-- ==== Sys2Proof/Machine/Memory.lean ====
section
/-!
DEFINITION. Meanings of the memory instructions of pages 0 and 1, and of TLBI (06 R135 to R139; 09 R181 to R194;
08 R172).
-/

namespace Sys2Proof.Machine

/-- Width in bytes of WD, and whether it sign-extends (09 R188). -/
def wdBytes (wd : Nat) : Nat :=
  match wd % 4 with
  | 0 => 8
  | 1 => 4
  | 2 => 2
  | _ => 1

/-- Sign extension of WD. -/
def wdSigned (wd : Nat) : Option Nat := if 4 < wd then some (8 * wdBytes wd) else none

/-- The one lane of a scalar access. -/
def scalarLane (ea w : Nat) : Lane := { lane := 0, va := ea, len := w, bit := 0, bits := 8 * w }

/-- Effective address of the mem form (09 R189). -/
def effAddr (x : Nat) (imm : Int) : Nat := wrapNat (x + imm) 64

/-- Access kind of LD and ST (09 R186, R188). -/
def ldKind (m : Nat) : Kind :=
  { ordered := bitsOf 5 4 m != 0, acquire := bitsOf 5 4 m == 2, byp := m.testBit 3, fab := m.testBit 6 }

/-- LD (09 R189). -/
def ldBody : Body := fun sid c x s =>
  let m := c.mod.toNat
  let w := wdBytes (bitsOf 2 0 m)
  let d := x.reg .scalar c.a.toNat
  let a := x.reg .scalar c.b.toNat
  match s.memHold sid x true with
  | .error st => (s, .error st)
  | .ok _ =>
    match x.checkUses { all := [d, a], src := [a], dst := [d] } with
    | .error st => (s, .error st)
    | .ok _ =>
      let v := x.readUe a 64
      match s.access sid x .load w [scalarLane (effAddr v.1 c.imm) w] with
      | (s, .error st) => (s, .error st)
      | (s, .ok ls) =>
        let r := s.sendLoad sid x (ldKind m) false d (ones 64) (wdSigned (bitsOf 2 0 m)) ls
        (r.1, .ok (.set (r.2.leaveMem c v.2)))

/-- ST (09 R189). -/
def stBody : Body := fun sid c x s =>
  let m := c.mod.toNat
  let w := wdBytes (bitsOf 2 0 m)
  let y := x.reg .scalar c.a.toNat
  let a := x.reg .scalar c.b.toNat
  match s.memHold sid x false with
  | .error st => (s, .error st)
  | .ok _ =>
    match x.checkUses { all := [y, a], src := [y, a] } with
    | .error st => (s, .error st)
    | .ok _ =>
      let v := x.readUe a 64
      let z := x.readUe y 64
      match s.access sid x .store w [scalarLane (effAddr v.1 c.imm) w] with
      | (s, .error st) => (s, .error st)
      | (s, .ok ls) =>
        let k : Kind := { ordered := bitsOf 5 4 m != 0, release := bitsOf 5 4 m == 2, fab := m.testBit 6 }
        (s.sendStore sid x k false z.1 ls, .ok (.set (x.leaveMem c (v.2 ++ z.2))))

/-! ### Local memory (09 R181 to R183, R190; 06 R137) -/

/-- The limits of local accesses of a core: k.xbound to LTOP − 1; the lowest active byte outside them. -/
def CoreSt.localOut (k : CoreSt) (ls : List Lane) : Option Nat :=
  let out := ls.filterMap (fun l =>
    if l.va < k.xbound then some l.va else if k.ltop < l.va + l.len then some (max l.va k.ltop) else none)
  out.foldl (fun m v => match m with | none => some v | some u => some (min u v)) none

/-- Checks of a local access: ALIGN for the lowest misaligned lane, then PROT. -/
def State.localCheck (s : State) (core align : Nat) (ls : List Lane) : Except Stop Unit :=
  match ls.find? (fun l => l.va % align != 0) with
  | some l => .error (.trap .align (BitVec.ofNat 64 l.va))
  | none =>
    match (s.core core).localOut ls with
    | some v => .error (.trap .prot (BitVec.ofNat 64 v))
    | none => .ok ()

/-- A local lane read: its bits, or +0 and an event for an uncorrectable byte (02 R45; 09 R190 item 5). -/
def CoreSt.localRead (k : CoreSt) (l : Lane) : Nat × List UeEvent :=
  if marked k.ueLoc l.va l.len then (0, [{ where' := l.va / 32, src := 2, row := 0, col := l.lane, kind := 1 }])
  else ((k.loc.readN l.va l.len >>> (if l.high then 4 else 0)) % 2 ^ l.bits, [])

/-- Lanes of local memory read into a register's bits. -/
def CoreSt.localLoad (k : CoreSt) (ls : List Lane) : Nat × List UeEvent :=
  ls.foldl (fun z l => let r := k.localRead l; (z.1 ||| (r.1 <<< l.bit), z.2 ++ r.2)) (0, [])
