/-- WRITE (01 R18; 08 R168; 10 R208, R218; 19 R380, R381, R392). -/
def State.writeIn (s : State) (p : Packet) : State :=
  let off := p.addr.toNat % 2 ^ 42
  let n := 2 ^ p.lsz
  let v := ofBytes (p.data.take n)
  let done := fun (s : State) (code : Nat) => s.respond p { typ := 0x02, op := code }
  if p.space = 1 && !s.admits p.ctx then s.refusePacket p 4
  else if p.space = 0 then
    if off + n ≤ s.memBytes then
      let t := (s.memWrite off (overlay (bytesOf n (s.mem.readN off n)) p)).replicaWritten p
      if p.repl then t.relay p { p with repl := false, rel := false } { typ := 0x02 }
      else if !p.prop then done t 0
      else if p.enables = 0 then done (s.freeLine p) 0
      else done (t.holdLine p) 0
    else if inAperture off then
      if off < apTask + 0x400400 then done (if apTask + 0x400000 ≤ off then s.dropPost false else s) 0
      else if n ≠ 8 ∨ off % 8 ≠ 0 ∨ p.nibbles ∨ (p.enables % 256 ≠ 255 ∧ p.enables ≠ 0) then s.refusePacket p 3
      else
        -- what waits at a full port is withdrawn by a WRITE of its TAG that enables nothing (13 R281; log 41)
        if p.enables = 0 then s.unpark p else s.portStore p.ctx off (.packet p)
    else if inLocWin off then
      match s.hostLocalRead (off - apLocal) n with
      | some bs => done (s.hostLocalWrite (off - apLocal) (overlay bs p)) 0
      | none => s.refusePacket p 3
    else if inRegs off && regServed (off - apRegs) n && !p.nibbles && p.enables % 2 ^ n == 2 ^ n - 1 then
      done (s.startRegWrite p.ctx off n v) 0
    else s.refusePacket p 3
  else if p.space = 1 then
    let replay := p.op.testBit 16
    let a := p.arg1.toNat
    if p.op % 256 = 2 then
      let r := s.vstoreAt p.ctx p.addr a p.data.length (ofBytes p.data) replay
      done r.2 r.1
    else if p.op % 256 = 4 then
      let r := s.vaccAt p.ctx p.addr (bitsOf 9 0 a) (bitsOf 24 16 a) (ofBytes p.data) replay
      done r.2 r.1
    else s.refusePacket p 1
  else if p.space = 2 then
    if s.bankOk p.ctx (bankCore p.addr) (bankOff p.addr) n && decide (n ≤ 8) then
      done (s.bankDo (bankCore p.addr) 1 (bankOff p.addr) n .swap v).2.2 0
    else s.refusePacket p 6
  else s.refusePacket p 1

/-- WRITE. -/
def execWrite (p : Packet) (s : State) : Host.Outcome State Fault Refusal := .next (s.packetIn p (fun s => s.writeIn p))

/-- ATOMIC (08 R172; 09 R192; 10 R198, R207, R209, R216; 19 R381, R392). -/
def State.atomicIn (s : State) (p : Packet) : State :=
  let off := p.addr.toNat % 2 ^ 42
  let n := 2 ^ p.lsz
  let a := p.arg1.toNat
  let done := fun (s : State) (code : Nat) => s.respond p { typ := 0x03, op := code }
  if p.space = 1 && !s.admits p.ctx then s.refusePacket p 4
  else if p.space = 0 then
    if s.lineHeld p.addr.toNat then s.holdPacket p
    else if n ≠ 4 ∧ n ≠ 8 then s.refusePacket p 3
    else
      let bad := s.amoBad off n
      match s.amoAt p.ctx off 0 (amoOfPacket p) n (a % 2 ^ (8 * n)) with
      | some (old, _, s) =>
        if p.repl && (amoLeaves (amoOfPacket p) n old (a % 2 ^ (8 * n)) bad).isSome then
          s.relay p { typ := 0x02, addr := p.addr, lsz := p.lsz, enables := 2 ^ n - 1, data := bytesOf n (s.mem.readN off n) } { typ := 0x03, data := bytesOf n old }
        else s.respond p { typ := 0x03, data := bytesOf n old }
      | none => s.refusePacket p 3
  else if p.space = 1 then
    let replay := p.op.testBit 16
    match p.op % 256 with
    | 1 =>
      let r := s.vopenAt p.ctx p.addr p.arg1 p.arg2 (p.op.testBit 8) (bitsOf 11 9 p.op) replay
      if r.1 = 2 then r.2.holdPacket p else done r.2 r.1
    | 3 => let r := s.vsealAt p.ctx p.addr replay (a.testBit 8) (a % 64); done r.2 r.1
    | 5 => let r := s.vrefAt p.ctx p.addr (a % 4096) replay; done r.2 r.1
    | 6 => let r := s.vrelAt p.ctx p.addr (a % 4096) replay; done r.2 r.1
    | 10 =>
      let r := s.vnameAt p.ctx (bitsOf 11 0 a + 1) (bitsOf 19 16 a)
      r.2.respond p { typ := 0x03, data := bytesOf 8 r.1 }
    | 11 => done (s.vconsumeAt p.ctx p.addr) 0
    | _ => s.refusePacket p 1
  else if p.space = 2 then
    if s.bankOk p.ctx (bankCore p.addr) (bankOff p.addr) n && (n == 4 || n == 8) then
      let r := s.bankDo (bankCore p.addr) 2 (bankOff p.addr) n (amoOfPacket p) (a % 2 ^ (8 * n))
      r.2.2.respond p { typ := 0x03, data := bytesOf n r.1 }
    else s.refusePacket p 6
  else if p.addr = 1 then
    let scope := p.op % 4
    let users := s.tlbUsers scope a p.ctx
    let t := s.tlbDrop scope a p.ctx true
    if users = [] then done t 0
    else
      -- answered when every access that a dropped entry translated has completed
      let (r, t) := t.newId
      t.post r { sid := none, ctx := p.ctx, user := false, op := .relay p p { typ := 0x03, op := 0 }, pa := 0, after := users, dep := none }
  else s.refusePacket p 1

/-- ATOMIC. -/
def execAtomic (p : Packet) (s : State) : Host.Outcome State Fault Refusal := .next (s.packetIn p (fun s => s.atomicIn p))

/-- CHAIN: the block is written here and sent on (19 R385); the last agent's response goes to the slot that sent it. -/
def State.chainIn (s : State) (p : Packet) : State :=
  if p.rsp then s.chainAnswer p.tag s.ownAgent p.ctx p.op
  else
    let off := p.addr.toNat % 2 ^ 42
    let r := s.chainWrite p.ctx off (p.data.take 512) p.pos p.op
    r.2.chainOn p.tag p.src p.ctx off (p.data.take 512) p.agents (p.pos + 1) r.1

/-- CHAIN. -/
def execChain (p : Packet) (s : State) : Host.Outcome State Fault Refusal := .next (s.packetIn p (fun s => s.chainIn p))
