-- ==== Sys2Proof/Machine/Discovery.lean ====
section
/-!
DEFINITION. Training, discovery and time (19 R372, R373, R386 to R389; 22 R420 step 5).
-/

namespace Sys2Proof.Machine

/-! ### Training -/

/-- The die's own DISCOVER record (19 R388 item 2). -/
def State.ownRecord (s : State) : DiscoverRec :=
  { uid := s.idn.uid, role := 0, fixedId := none, winGib := s.idn.memGib, fence := false
    peers := (List.range 8).filterMap (fun m => (s.link m).peerUid.map (fun u => (m, u))) }

/-- A record sent through a module, and through every module in DISCOVERY but one. -/
def State.announce (s : State) (r : DiscoverRec) (but : Option Nat) : State :=
  (List.range 8).foldl (fun (s : State) m =>
    if (s.link m).state == .discovery && some m != but then s.out (.discover m r) else s) s

/-- A record kept, in place of an earlier one of the same agent. -/
def keepRecord (rs : List DiscoverRec) (r : DiscoverRec) : List DiscoverRec := rs.filter (fun q => q.uid != r.uid) ++ [r]

/-- A module enters DISCOVERY: the die's record names its new peer on every such link, and the new link hears what the die
has seen so far. -/
def State.joinDiscovery (s : State) (m : Nat) (width : Nat) (uid : Word) (grant rate : Nat) : State :=
  let s := s.modLink m (fun l => { l with state := .discovery, width := width, rate := rate, peerUid := some uid, failures := 0
                                          credits := List.replicate 4 (grant : Int), granted := grant, lastUse := s.now })
  let own := s.ownRecord
  let s := s.lk.records.foldl (fun (s : State) r => if r.uid = own.uid then s else s.out (.discover m r)) s
  ({ s with lk := { s.lk with records := keepRecord s.lk.records own, recordAt := s.now } }).announce own none

/-- Rate of a training: at most CFG's, and 32 GT/s while the module's edge zone is EVACUATING (20 R403). -/
def State.trainedRate (s : State) (m rate : Nat) : Nat :=
  if (s.zone (18 + m / 4)).state = .evacuating then 0 else min rate (s.link m).rateOn

/-- A training to a width that a module does not support is declined: it fails (00 R2, 19 R372). -/
def supported (r : Training) : Training :=
  match r with
  | .ok width _ _ _ => if width = 64 ∨ width = 32 then r else .failed
  | .failed => .failed

/-- LINK_TRAINING_END (19 R373, R378, R388 last paragraph). -/
def execLinkTrainingEnd (m : Nat) (r : Training) (s : State) : Host.Outcome State Fault Refusal :=
  let l := s.link m
  if 8 ≤ m || l.state != .training then .next s
  else
    match supported r with
    | .failed =>
      .next (s.modLink m (fun l => if 2 ≤ l.failures then { l with state := .down, failures := 0 } else { l with failures := l.failures + 1 }))
    | .ok width uid grant rate' =>
      let rate := s.trainedRate m rate'
      if grant < 32 then .next (s.fenceLink m)
      else if !s.lk.topoDone then .next (s.joinDiscovery m width uid grant rate)
      else if l.peerUid != some uid then .next (s.fenceLink m)
      else
        .next (s.modLink m (fun l =>
          let l := { l with width := width, rate := rate, failures := 0, credits := List.replicate 4 (grant : Int), granted := grant, lastUse := s.now }
          { l with state := l.wide }))

/-- Bring-up step 5: every enabled module trains (22 R420, 19 R388 item 1). -/
def State.startDiscovery (s : State) : State :=
  let s := (List.range 8).foldl (fun (s : State) m => s.modLink m (fun l => if l.en && l.state == .down then l.train else l)) s
  { s with lk := { s.lk with recordAt := s.now } }

/-! ### Records (19 R387, R388) -/

/-- Agent of a UID. -/
def State.agentOf (s : State) (uid : Word) : Option Nat := (s.lk.uids.find? (fun (p : Nat × Word) => p.2 == uid)).map (fun p => p.1)

/-- A record by which an agent says that it is fenced goes on over every other link that carries packets. -/
def State.spreadFence (s : State) (r : DiscoverRec) (but : Option Nat) : State :=
  (List.range 8).foldl (fun (s : State) m =>
    if (s.link m).carries && some m != but then s.out (.discover m r) else s) s

/-- DISCOVER: a new record is kept and sent on; one with FENCE marks its agent. -/
def execDiscover (m : Nat) (r : DiscoverRec) (s : State) : Host.Outcome State Fault Refusal :=
  if s.lk.topoDone then
    if !r.fence then .next s
    else
      match s.agentOf r.uid with
      | some a => if s.isOwn a || !s.agentUp a then .next s else .next ((s.spreadFence r (some m)).loseAgent a 1)
      | none => .next s
  else if s.lk.records.contains r || r.uid == s.idn.uid then .next s
  else .next (({ s with lk := { s.lk with records := keepRecord s.lk.records r, recordAt := s.now } }).announce r (some m))

/-! ### The topology (19 R388 items 4 to 6, R389) -/

/-- UIDs that a record names as peers. -/
def peersOf (rs : List DiscoverRec) (u : Word) : List Word :=
  match rs.find? (fun r => r.uid == u) with
  | some r => r.peers.map (fun p => p.2)
  | none => []

/-- Distances by breadth: agents reached so far with their distance. -/
def spread (rs : List DiscoverRec) : Nat → List (Word × Nat) → Nat → List (Word × Nat)
  | 0, seen, _ => seen
  | n + 1, seen, d =>
    let front := (seen.filter (fun p => p.2 == d)).flatMap (fun p => peersOf rs p.1)
    let next := front.foldl (fun (l : List (Word × Nat)) u => if l.any (fun p => p.1 == u) then l else l ++ [(u, d + 1)]) seen
    spread rs n next (d + 1)

/-- Links on a shortest path between two agents. -/
def hops (rs : List DiscoverRec) (a b : Word) : Option Nat :=
  ((spread rs rs.length [(a, 0)] 0).find? (fun p => p.1 == b)).map (fun p => p.2)

/-- Modules of an agent that lie on a shortest path to another. -/
def firstHops (rs : List DiscoverRec) (own : DiscoverRec) (b : Word) : List Nat :=
  match hops rs own.uid b with
  | none => []
  | some d => (own.peers.filter (fun p => match hops rs p.2 b with | some e => e + 1 == d | none => false)).map (fun p => p.1)

/-- IDs by fixed request: where two agents request one, the lower UID keeps it. -/
def fixedIds (rs : List DiscoverRec) : List (Word × Nat) :=
  rs.filterMap (fun r =>
    match r.fixedId with
    | some i =>
      if i < 1024 ∧ !rs.any (fun q => q.fixedId == some i && decide (q.uid.toNat < r.uid.toNat)) then some (r.uid, i) else none
    | none => none)

/-- Records by role and then by UID. -/
def sortRecords (rs : List DiscoverRec) : List DiscoverRec :=
  let rank := fun (r : DiscoverRec) => r.role * 2 ^ 64 + r.uid.toNat
  rs.foldl (fun (l : List DiscoverRec) r => l.filter (fun q => decide (rank q < rank r)) ++ [r] ++ l.filter (fun q => decide (rank r ≤ rank q))) []

/-- Every agent's ID: the fixed ones, then the lowest free ID for the others in order. -/
def agentIds (rs : List DiscoverRec) : List (Word × Nat) :=
  let fixed := fixedIds rs
  let rest := sortRecords (rs.filter (fun r => !fixed.any (fun p => p.1 == r.uid)))
  rest.foldl (fun (l : List (Word × Nat)) r =>
    match (List.range 1024).find? (fun i => !l.any (fun p => p.2 == i)) with
    | some i => l ++ [(r.uid, i)]
    | none => l) fixed

/-- DIE_TOPOn of an agent. -/
def topoWord (r : DiscoverRec) (port dist : Nat) : Word :=
  BitVec.ofNat 64 (2 ^ 63 + r.role % 4 * 2 ^ 61 + port * 2 ^ 56 + dist * 2 ^ 48 + min 4096 r.winGib)

/-- The tables built from the records. -/
def State.buildTopology (s : State) (rs : List DiscoverRec) (own : DiscoverRec) : State :=
  let ids := agentIds rs
  let known : List (Nat × DiscoverRec) := ids.filterMap (fun p => (rs.find? (fun r => r.uid == p.1)).map (fun r => (p.2, r)))
  let topo := known.foldl (fun (m : KMap Word) p =>
    let hs := firstHops rs own p.2.uid
    kset m p.1 (topoWord p.2 (hs.foldl min (hs.headD 0)) ((hops rs own.uid p.2.uid).getD 0))) []
  let dies := (known.filter (fun p => p.2.role == 0)).map (fun p => p.1)
  { s with lk := { s.lk with
      topo := topo, uids := known.foldl (fun (m : KMap Word) p => kset m p.1 p.2.uid) []
      paths := known.foldl (fun (m : KMap (List Nat)) p => kset m p.1 (firstHops rs own p.2.uid)) []
      heard := known.foldl (fun (m : KMap Nat) p => kset m p.1 s.now) []
      topoDone := true, topoGen := (s.lk.topoGen + 1) % 2 ^ 16, topoMaster := dies.foldl min (dies.headD 0), records := rs } }

/-- A module leaves DISCOVERY: its link carries packets, or is fenced when its peer has no ID. -/
def State.leaveDiscovery (s : State) (m : Nat) : State :=
  let l := s.link m
  if l.state != .discovery then s
  else
    match l.peerUid.bind s.agentOf with
    | some a => s.modLink m (fun l => { l with state := l.wide, peer := a })
    | none => s.fenceLink m

/-- Discovery may end: 20 µs without a new record, and no module still training (19 R388 item 4). -/
def State.discoveryOver (s : State) : Bool :=
  s.bt.bstep == 5 && !s.lk.topoDone && decide (s.lk.recordAt + 20000 ≤ s.now) &&
    !(List.range 8).any (fun m => (s.link m).state == .training)

/-- DISCOVERY_END: the topology is built, IDs are assigned, links go up, and the die is ready (19 R388, R389; 01 R21;
22 R420). -/
def execDiscoveryEnd (s : State) : Host.Outcome State Fault Refusal :=
  if !s.discoveryOver then .next s
  else
    let own := s.ownRecord
    let s := s.buildTopology (keepRecord s.lk.records own) own
    let s := match s.agentOf own.uid with
      | some a => { s with idn := { s.idn with agv := true, agent := a } }
      | none => s
    let s := (List.range 8).foldl (fun (s : State) m => s.leaveDiscovery m) s
    .next { s with t := { s.t with setDue := !s.isOwn s.lk.topoMaster }, bt := { s.bt with bstep := 6 } }

/-! ### Time (19 R386) -/

/-- The module towards the time master. -/
def State.masterPort (s : State) : Nat := bitsOf 58 56 (s.topo s.lk.topoMaster)

/-- A responder's time base taken by a neighbour: set once after discovery, slewed to afterwards. -/
def State.takeTime (s : State) (p : Packet) : State :=
  let l := s.link s.masterPort
  if !s.lk.topoDone || s.isOwn s.lk.topoMaster || l.peer != p.src then s
  else
    let there := p.arg1.toNat + (s.now - l.timeSent) / 2
    if s.t.setDue then { s with t := { s.t with time := there, setDue := false, slew := 0 } }
    else { s with t := { s.t with slew := (there : Int) - (s.now : Int) } }

/-- TIME: a request is answered with the die's time base; a response from the neighbour on the way to the master corrects
it. -/
def execTime (p : Packet) (s : State) : Host.Outcome State Fault Refusal :=
  .next (s.packetIn p (fun s =>
    if p.rsp then s.takeTime p else s.respond p { typ := 0x0B, arg1 := BitVec.ofNat 64 s.now }))

/-- A nanosecond of the slew, at most one in ten ticks: 100 ns per ms.  A slower clock waits for it, so that the time base
never decreases. -/
def Clock.slewed (t : Clock) : Clock :=
  if t.slew = 0 then { t with slewTicks := 0 }
  else if t.slewTicks < 9 then { t with slewTicks := t.slewTicks + 1 }
  else if 0 < t.slew then { t with time := t.time + 1, slew := t.slew - 1, slewTicks := 0 }
  else { t with timeFrac := t.timeFrac - 5, slew := t.slew + 1, slewTicks := 0 }

/-- TIME_TICK: each UP or DEGRADED link sends a TIME request, and the time base is slewed. -/
def execTimeTick (s : State) : Host.Outcome State Fault Refusal :=
  let s := (List.range 8).foldl (fun (s : State) m =>
    let l := s.link m
    if !l.carries then s
    else
      let p : Packet := { typ := 0x0B, vc := 2, dst := l.peer, src := s.ownAgent, tag := 0xFFFF, arg1 := BitVec.ofNat 64 s.now }
      (s.modLink m (fun l => { l with timeSent := s.now })).toLink m p) s
  .next { s with t := s.t.slewed }

end Sys2Proof.Machine
end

● ● ● ●

Directions for this task >> Each line that mentions the string "bankDo" must be copied from the listing.

Written reply >>
      done (s.bankDo (bankCore p.addr) 1 (bankOff p.addr) n .swap v).2.2 0
      let r := s.bankDo (bankCore p.addr) 2 (bankOff p.addr) n (amoOfPacket p) (a % 2 ^ (8 * n))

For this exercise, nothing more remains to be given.